The stations serve as a fun, hands-on way for eighth- to 12th-grade students to learn more about the professions the initiative highlights.

Callaway said the skill sets required in these jobs — such as those in computer programming, commercial truck driving, plumbing, construction, automation and robotics— do not require students to earn a four-year degree. For many of these jobs, students can attend a technical school where they can spend less time and less money in college, which he said makes it a great option for those students who cannot afford to take out student loans.

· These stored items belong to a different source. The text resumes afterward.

/-- The NU marks the entry handed over as in flight (R104, R106). -/
theorem takeFlight_spec {n : Nu} {e : Entry} (h : n.nextEntry = some e) :
    (∀ o, n.offer = some o → n.takeFlight = { n with offer := some { o with inFlight := true } })
      ∧ (n.offer = none → n.takeFlight = { n with backlog := n.backlog.map fun b =>
          if b.entry.kind = e.kind ∧ b.entry.source = e.source then { b with inFlight := true } else b }) := by
  refine ⟨fun o ho => by simp only [Nu.takeFlight, ho], fun ho => ?_⟩
  simp only [Nu.nextEntry, ho] at h
  simp only [Nu.takeFlight, ho]
  cases hb : n.nextBacklog with
  | none => rw [hb] at h; cases h
  | some c =>
    rw [hb] at h; cases h
    simp [BacklogEntry.isPair]

/-- A record the DE begins is in flight at the slot of W, its first word on the port (R78, R82). -/
theorem beginRecord_spec {s u t : State} {r : RingId} {words : List Word}
    (ht : u.beginFlight (.record r ((s.ring r).slot r) words 0) = t) (hn : words ≠ []) (hm : u.mp = s.mp)
    (hd : u.de = s.de) : recordBegun s t r (recordSize r.val) words
      ∧ t.mp = { s.mp with port := t.mp.port, passed := 0, request := t.mp.request }
      ∧ t = { u with de := t.de, mp := t.mp } := by
  obtain ⟨a, b, c, d, e⟩ := beginFlight_spec ht (.inl ⟨_, _, _, rfl⟩)
  refine ⟨⟨by rw [a, hd]; rfl, hn, b, ?_⟩, by rw [d, hm], e⟩
  rw [retested, ← hm]
  exact c

/-- The DE's chosen work is on the port at once, and a record or page it begins is in flight (R86, R129, R130). -/
theorem beginWork_spec {s t : State} {w : DeWork} (hw : s.deNext = some w) (ht : s.beginWork w = t) :
    engineBegins s t w := by
  cases w with
  | fresh f =>
    cases f with
    | milliseconds =>
      subst ht
      exact ⟨rfl, rfl, rfl, ⟨rfl, rfl, rfl, rfl⟩, rfl, rfl, rfl, s.nu.ms, rfl, fun _ => ⟨rfl, rfl⟩, fun h => (by cases h)⟩
    | activity =>
      subst ht
      obtain ⟨a, b⟩ := freshValue_activity s
      refine ⟨rfl, rfl, rfl, ⟨rfl, rfl, rfl, rfl⟩, rfl, rfl, rfl, s.freshValue .activity, rfl, fun h => (by cases h),
        fun _ => ⟨a, b, rfl, fun v => ?_⟩⟩
      simp [State.beginWork, State.issueRefresh, State.clearMatched, State.modWu, State.window, State.modDe, State.putDe,
        State.modMp]
  | flightWord =>
    obtain ⟨a, b, c, d⟩ := putFlightWord_spec (s := s.modMp fun m => { m with passed := 0 }) (t := t) ht
    have e : t.mp.passed = 0 := by rcases c with c | c <;> exact c
    refine ⟨by rw [b, e]; rfl, by rw [d]; rfl, by rw [d]; rfl, ⟨by rw [d]; rfl, by rw [d]; rfl, by rw [d]; rfl, by rw [d]; rfl⟩,
      a, by rw [b]; rfl, by rw [d]; rfl, by rw [d]; rfl, by rw [d]; rfl⟩
  | indexReset r =>
    subst ht
    exact ⟨rfl, rfl, rfl, ⟨rfl, rfl, rfl, rfl⟩, rfl, rfl, rfl, rfl, rfl⟩
  | commandStatus =>
    subst ht
    exact ⟨rfl, rfl, rfl, ⟨rfl, rfl, rfl, rfl⟩, ⟨s.cu.record.word, rfl, word_spec _⟩, rfl, rfl, rfl, rfl⟩
  | loadRead off =>
    subst ht
    exact ⟨rfl, rfl, rfl, ⟨rfl, rfl, rfl, rfl⟩, rfl, rfl, rfl, rfl, rfl⟩
  | notice e =>
    obtain ⟨a, b, c⟩ := beginRecord_spec (s := s) (u := s.modNu (·.takeFlight)) (t := t) ht
      (wordsOf_ne_nil (entry_bytes_length e s.nu.sequence)) rfl rfl
    obtain ⟨d, f⟩ := takeFlight_spec (deNext_notice hw)
    have hn : t.nu = s.nu.takeFlight := by rw [c]; rfl
    refine ⟨b, by rw [c]; rfl, by rw [c]; rfl, ⟨by rw [c]; rfl, by rw [c]; rfl, by rw [c]; rfl, by rw [c]; rfl⟩, a,
      by rw [c]; rfl, fun o ho => by rw [hn, d o ho], fun ho => by rw [hn, f ho]⟩
  | profile l g =>
    obtain ⟨a, b, c⟩ := beginRecord_spec (s := s) (u := s) (t := t) ht (wordsOf_ne_nil (staged_bytes_length g)) rfl rfl
    rw [show recordSize (profileRing l).val = 48 from (by decide : ∀ k : LineId, recordSize (profileRing k).val = 48) l] at a
    exact ⟨b, by rw [c], by rw [c], ⟨by rw [c], by rw [c], by rw [c], by rw [c]⟩, a, by rw [c], by rw [c]⟩
  | page p =>
    have hs := pageSnapshot_ne_nil s p (s.firstPartWrite p)
    have hw : ∃ w ws, s.pageSnapshot p (s.firstPartWrite p) = w :: ws := by
      cases h : s.pageSnapshot p (s.firstPartWrite p) with
      | nil => exact absurd h hs
      | cons w ws => exact ⟨w, ws, rfl⟩
    obtain ⟨w, ws, hw⟩ := hw
    obtain ⟨a, b, c, d, e⟩ := beginFlight_spec (u := (s.modPage p fun m => { m with dirty := false }).modDe
      fun d => { d with lastPage := some p }) (t := t) ht (.inr ⟨p, w, ws, by rw [hw]⟩)
    have hp : t.de.pages = (s.modPage p fun m => { m with dirty := false }).de.pages := by rw [a]; rfl
    refine ⟨by rw [d]; rfl, by rw [e]; rfl, by rw [e]; rfl, ⟨by rw [e]; rfl, by rw [e]; rfl, by rw [e]; rfl, by rw [e]; rfl⟩,
      by rw [hp, a]; rfl, ?_, fun q hq => ?_, hs, b, c, by rw [e]; rfl, by rw [e]; rfl⟩
    · show t.de.pages[p] = _
      rw [hp]
      exact modPage_page s p _
    · show t.de.pages[q] = _
      rw [hp]
      exact modPage_other s p q _ hq

/-! ## The grant (R130) -/

/-- The grant to the DE is for the work it has chosen. -/
theorem grantDe_spec {s t : State} {w : DeWork} (hw : s.deNext = some w) (ht : s.grantDe = t) : engineBegins s t w := by
  simp only [State.grantDe, hw] at ht
  exact beginWork_spec hw ht

theorem grantDe_none {s : State} (h : s.deNext = none) : s.grantDe = s := by
  simp only [State.grantDe, h]

/-- A FREE port is granted by the table of R130. -/
theorem arbitrate_spec {u t : State} (hf : u.mp.port = .free) (ht : u.arbitrate = t) : arbitrated u t := by
  refine ⟨hf, fun ha => ?_, fun ha => ⟨fun hr => ⟨fun hn => ?_, fun w hw => ?_⟩, fun r hr hs => ⟨fun hn => ?_, fun hn hp => ?_,
    fun hp w hw => ?_⟩⟩⟩
  all_goals simp only [State.arbitrate, hf] at ht
  · rw [if_pos (armingDue_not.mpr ha)] at ht
    exact ht.symm
  all_goals rw [if_neg (armingDue_false ha)] at ht
  · have hc : u.hostClaims = false := by
      cases h : u.hostClaims
      · rfl
      · obtain ⟨r, a, b⟩ := hostClaims_iff.mp h
        exact absurd b (hr r a)
    simp only [hc, hn] at ht
    exact ht.symm
  · have hc : u.hostClaims = false := by
      cases h : u.hostClaims
      · rfl
      · obtain ⟨r, a, b⟩ := hostClaims_iff.mp h
        exact absurd b (hr r a)
    simp only [hc, hw] at ht
    exact grantDe_spec hw ht
  all_goals have hc := hostClaims_iff.mpr ⟨r, hr, hs⟩
  · simp only [hc, hn] at ht
    rw [← ht]; simp only [State.grantHost, State.modMp, hr]
  · obtain ⟨w, hw⟩ := Option.ne_none_iff_exists'.mp hn
    simp only [hc, hw, if_pos hp] at ht
    rw [← ht]; simp only [State.grantHost, State.modMp, hr]
  · simp only [hc, hw, if_neg (Nat.not_lt.mpr hp)] at ht
    exact grantDe_spec hw ht

theorem settled_arbitrate (u : State) : settled u u.arbitrate :=
  ⟨fun h => arbitrate_spec h rfl, fun h => arbitrate_taken h⟩

/-- What takes place before a command: the arming that is due, and the grant of a claim that stands on a FREE port
(R79, R130; log 6, 7, 38). -/
theorem claimed_of_armed {s : State} (h : armedFirst s s.armed) : claimedFirst s s.claimed := by
  refine ⟨s.armed, h, fun hf ha => arbitrate_spec hf ?_, fun hf => ?_⟩
  · simp only [armed_frame] at ha
    simp [State.claimed, ha]
  · simp only [State.claimed]
    split
    · rfl
    · rename_i ha
      exact arbitrate_taken (hf.resolve_right (by simpa using ha))

theorem deNext_flightWord {s : State} (h : s.deNext = some .flightWord) : s.de.flight ≠ none := by
  have hb : s.nextBeginning ≠ some .flightWord := by
    simp only [State.nextBeginning]
    (repeat' split) <;> simp
  simp only [State.deNext] at h
  split at h
  · cases h
  · split at h
    · rename_i e
      exact Option.isSome_iff_ne_none.mp e
    · exfalso
      (repeat' split at h) <;> first | exact hb h | cases h

/-- The DE's access is on the port from the grant on. -/
theorem engineBegins_port {s t : State} {w : DeWork} (hw : s.deNext = some w) (hl : flightLaw s)
    (h : engineBegins s t w) : t.mp.port ≠ .free := by
  obtain ⟨_, _, _, _, h⟩ := h
  cases w with
  | fresh f =>
    obtain ⟨_, _, _, x, h, _⟩ := h
    rw [show t.mp.port = _ from h]; simp
  | flightWord =>
    obtain ⟨h, _, hd, _⟩ := h
    have hf := deNext_flightWord hw
    cases e : s.de.flight with
    | none => exact absurd e hf
    | some f =>
      have e' : t.de.flight = some f := by rw [hd]; exact e
      cases f with
      | record r slot words done =>
        cases hw' : words[done]? with
        | some x => rw [show t.mp.port = _ from (h.1 r slot words done e').1 x hw']; simp
        | none => rw [show t.mp.port = _ from (h.1 r slot words done e').2 hw']; simp
      | page p words done =>
        have hlt := hl p words done e
        rw [show t.mp.port = _ from h.2 p words done _ e' (List.getElem?_eq_getElem hlt)]; simp
  | indexReset r => rw [show t.mp.port = _ from h.1]; simp
  | commandStatus =>
    obtain ⟨⟨x, h, _⟩, _⟩ := h
    rw [show t.mp.port = _ from h]; simp
  | loadRead off => rw [h.1]; simp
  | notice e =>
    obtain ⟨⟨hd, hn, h, _⟩, _⟩ := h
    obtain ⟨x, xs, hx⟩ := List.exists_cons_of_ne_nil hn
    rw [show t.mp.port = _ from (h.1 _ _ _ _ (by rw [hd])).1 x (by rw [hx]; rfl)]; simp
  | profile l g =>
    obtain ⟨⟨hd, hn, h, _⟩, _⟩ := h
    obtain ⟨x, xs, hx⟩ := List.exists_cons_of_ne_nil hn
    rw [show t.mp.port = _ from (h.1 _ _ _ _ (by rw [hd])).1 x (by rw [hx]; rfl)]; simp
  | page p =>
    obtain ⟨hd, _, _, hn, h, _⟩ := h
    obtain ⟨x, xs, hx⟩ := List.exists_cons_of_ne_nil hn
    rw [show t.mp.port = _ from h.2 _ _ _ x (by rw [hd]) (by rw [hx]; rfl)]; simp

/-- The arming request that waits is gone once it has taken effect, and no write is in flight. -/
theorem takeArming_waits {s : State} (h : s.armingDue = true) :
    s.takeArming.de.arming = none ∧ s.takeArming.de.flight = none := by
  obtain ⟨h1, h2⟩ := armingDue_iff.mp h
  obtain ⟨a, ha⟩ := Option.ne_none_iff_exists'.mp h1
  generalize ht : s.takeArming = t
  simp only [State.takeArming, ha, h2, Option.isSome_none, Bool.false_eq_true, if_false] at ht
  (repeat' split at ht) <;> subst ht <;> simp [State.armingApplied, De.arm, h2]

He said that the global coronavirus pandemic that began last year has reminded many that these jobs are essential across the nation. No matter what happens in the country, a pandemic, recession or changing workforce, these jobs will always be in demand.

“It doesn’t matter if you live in this county or L.A., California,” Callaway said. “If you can do something in one of those five, you’ve got a career.”

The original Be Pro Be Proud initiative was created five years ago in Arkansas, and Callaway explained when others from Georgia showed up to one of the events, they began plans to expand. The initiative began in Georgia in July 2020, and the mobile workstation visited its first school, in Cherokee County, in October.

The visit to Forsyth Central marks one of the first visits to a school in North Georgia as they work to expand the initiative and inform kids all across the state about their options after graduation.

“Let’s let them know the whole spectrum of information, not just half it,” Callaway said.